Motivated by improving the performance of the RPN by incorporating prior feature maps, as in [20], we study the potential performance gain that can be obtained when incorporating perfect feature maps. To estimate such an upper bound, prior information is computed based on ground truth data. The effect of feature representation is studied for the \(1\times 1\) convolutions for binary classification and bounding box regression. Hence, the optimal feature maps are incorporated using net surgery prior to bounding box regression (Fig. 5a), pior to classification (Fig. 5b), and prior to both classification and bounding box regression (Fig. 5c). In doing so, we analyze how efficient the information from additional feature maps can be learned by the \(1\times 1\) convolutions for binary classification and bounding box regression using stochastic gradient descent. Furthermore, this approach enables studying the optimal representation for prior information. In the following, a set of different representations for priors are summarized, both for theoretically studying the optimal performance gain using the ground truth as prior and for application-relevant priors, such as saliency maps.

Adapted Ground Truth Data. The ground truth data for binary classification and bounding box regression are different due to the different nature of the underlying task. The ground truth for only binary classification architectures as shown in Fig. 5b are created by setting all pixel values inside an object region to one and zero otherwise (see Fig. 3b). This form of ground truth is called BB-rectangular. The BB-rectangular data is designed in the same way as the label data for the binary classification branch during the training phase of the RPN. The ground truth data for the bounding box regression branch as shown in architectures of Fig. 5a follows another pattern which is based on the underlying anchor size. It contains the deviation of the anchor center \((x_{a},y_{a})\) to the object center (xy), and the deviation of the anchor size \((h_{a}, w_{a})\) in height and width to fit the objects size (hw) as shown in Fig. 2(c)–(f) [21]. The ground truth data \(t_{x,y,w,h}\) for the regression is then given as following

$$\begin{aligned} t_{x} = (x-x_{a})/w_{a} \quad&\quad t_{w} = log(w/w_{a}) \\ t_{y} = (y-y_{a})/h_{a} \quad&\quad t_{h} = log(h/h_{a}) \end{aligned}$$

“BB-rectangular” refers to the ground truth suitable for classification, “GT-adjusted” refers to the transformed ground truth for bounding box regression.

Fig. 5.
figure 5

Prior information is added as external data (EXT) to the output of the last convolutional layer (fm) of the RPN for either (a) bounding box regression, (b) binary classification, or (c) both bounding box regression and binary classification. The blue boxes represent data from the feature map, the yellow boxes external data and green and pink boxes the \(1\times 1\) kernels for regression (green) or classification (pink). (Color figure online)
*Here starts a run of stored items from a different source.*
-- ==== Sys2Proof/Machine/Operands.lean ====
section
/-! DEFINITION. The operands of SEND and INIT: their checks (40_encoder R78, 42_command_surface R125) and how those of SEND
become the message (30_encoding R67, 40_encoder R79). Natural numbers throughout, as for a model with wider operand types
(R71; log 18). -/

namespace Sys2Proof.Machine

/-- The index of a command (30_encoding R63). -/
def commandIndex : Command → Nat
  | .on => 0
  | .off => 1
  | .bright => 2
  | .dim => 3
  | .allOff => 4
  | .allOn => 5
  | .lampsOff => 6
  | .lampsOn => 7

/-- `Valid` (40_encoder R78). -/
abbrev validOperands (house device command : Nat) : Prop :=
  house ≤ 15 ∧ 1 ≤ device ∧ device ≤ 16 ∧ command ≤ 7

/-- `UsesDevice`: On and Off only (40_encoder R79, R80). -/
abbrev usesDevice (command : Nat) : Prop :=
  command = 0 ∨ command = 1

/-- The table reads of one SEND, in order: three for On and Off, two for the other commands, none for invalid operands
(40_encoder R95). The device table is read at `device - 1` (20_memory R41). -/
def tableReads (house device command : Nat) : List TableRead :=
  if h : validOperands house device command then
    [.house ⟨house, by omega⟩]
      ++ (if usesDevice command then [.device ⟨device - 1, by omega⟩] else [])
      ++ [.cmd ⟨command, by omega⟩]
  else []

/-- `data`: the OR of the patterns read (40_encoder R79, R83). -/
def composeData (t : Tables) (reads : List TableRead) : Pattern :=
  reads.foldl (fun acc r => acc ||| tableRead t r) 0#16

/-- The five bytes of a message around its data: header, data with the more significant byte first, footer (20_memory R47,
R48, 30_encoding R65). -/
def frameMessage (data : Pattern) : Message :=
  Config.hdr0 ++ Config.hdr1 ++ data.extractLsb' 8 8 ++ data.extractLsb' 0 8 ++ Config.ftr

/-- `Encode` (40_encoder R79); none is its InvalidArgument. -/
def encodeMessage (t : Tables) (house device command : Nat) : Option Message :=
  if validOperands house device command then
    some (frameMessage (composeData t (tableReads house device command)))
  else none

/-- Byte `j` of a message, byte 0 in bits 39:32 (10_state R14, 20_memory R47). -/
def msgByte (m : Message) (j : Nat) : Byte :=
  m.extractLsb' (8 * (4 - j)) 8

/-- A message with the header and footer bytes of the protocol (40_encoder R92). -/
def msgFramed (m : Message) : Bool :=
  msgByte m 0 == Config.hdr0 && msgByte m 1 == Config.hdr1 && msgByte m 4 == Config.ftr

/-- A bit delay INIT accepts (42_command_surface R125). -/
def bitDelayAccepted (bitDelay : Delay) : Bool :=
  decide (Config.tBitMin ≤ bitDelay.toNat)

end Sys2Proof.Machine
end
Gauss-Degradation to Blobs. To examine the influence of degradation of the quality on the ground truth data as external priors, the ground truth bounding boxes are transformed to Gaussian blobs which follow the elongation of the object based on ground truth labels. The center of each object obtains the highest overall pixel value within the data map, and all remaining data is reduced following the multivariate normal distribution:

$$\begin{aligned} y = \frac{1}{\sqrt{|\varSigma |(2\pi )^d}}\cdot exp \left( -0.5(x-\mu )\varSigma ^{-1}(x-\mu )' \right) \end{aligned}$$

where y is the pixel value on the data map, and \(\varSigma \) a \(d\times d\) symmetric positive definite matrix.

For each object region at an object center position \(d = 2\), \(\mu = 0 \) and \(\varSigma \)

$$ \varSigma = \begin{bmatrix} w&0 \\ 0&h \\ \end{bmatrix} $$

For all external data, that is degraded by such distribution the flag “-gauss” is added.

Saliency-Inspired Maps. All previous presented external data is based on the knowledge of the ground truth and can therefore only be used hypothetically for analysis. Saliency-inspired maps can be calculated without any ground truth knowledge as the fundamental idea of saliency maps is to focus on the essential information within an image. Hence, saliency maps can be computed directly on the image and can be considered as external data. Potential priors that can be computed in real-time are Spectral Residual [19] and a Voting Scheme [3]. The Spectral Residual map analyses anomalies in the frequency spectrum of an image. Since regions containing small objects exhibit high spatial frequencies when compared to background, this map is suitable for detecting small objects. The Voting Map is adaptively modeling the background within an image with few homogeneous areas to distinguish between background and possible foreground. This approach is tailored to the task of guiding detection towards small object regions in motorway scenarios. Both the Spectral Residual and Voting maps are chosen as saliency-inspired external data in this study.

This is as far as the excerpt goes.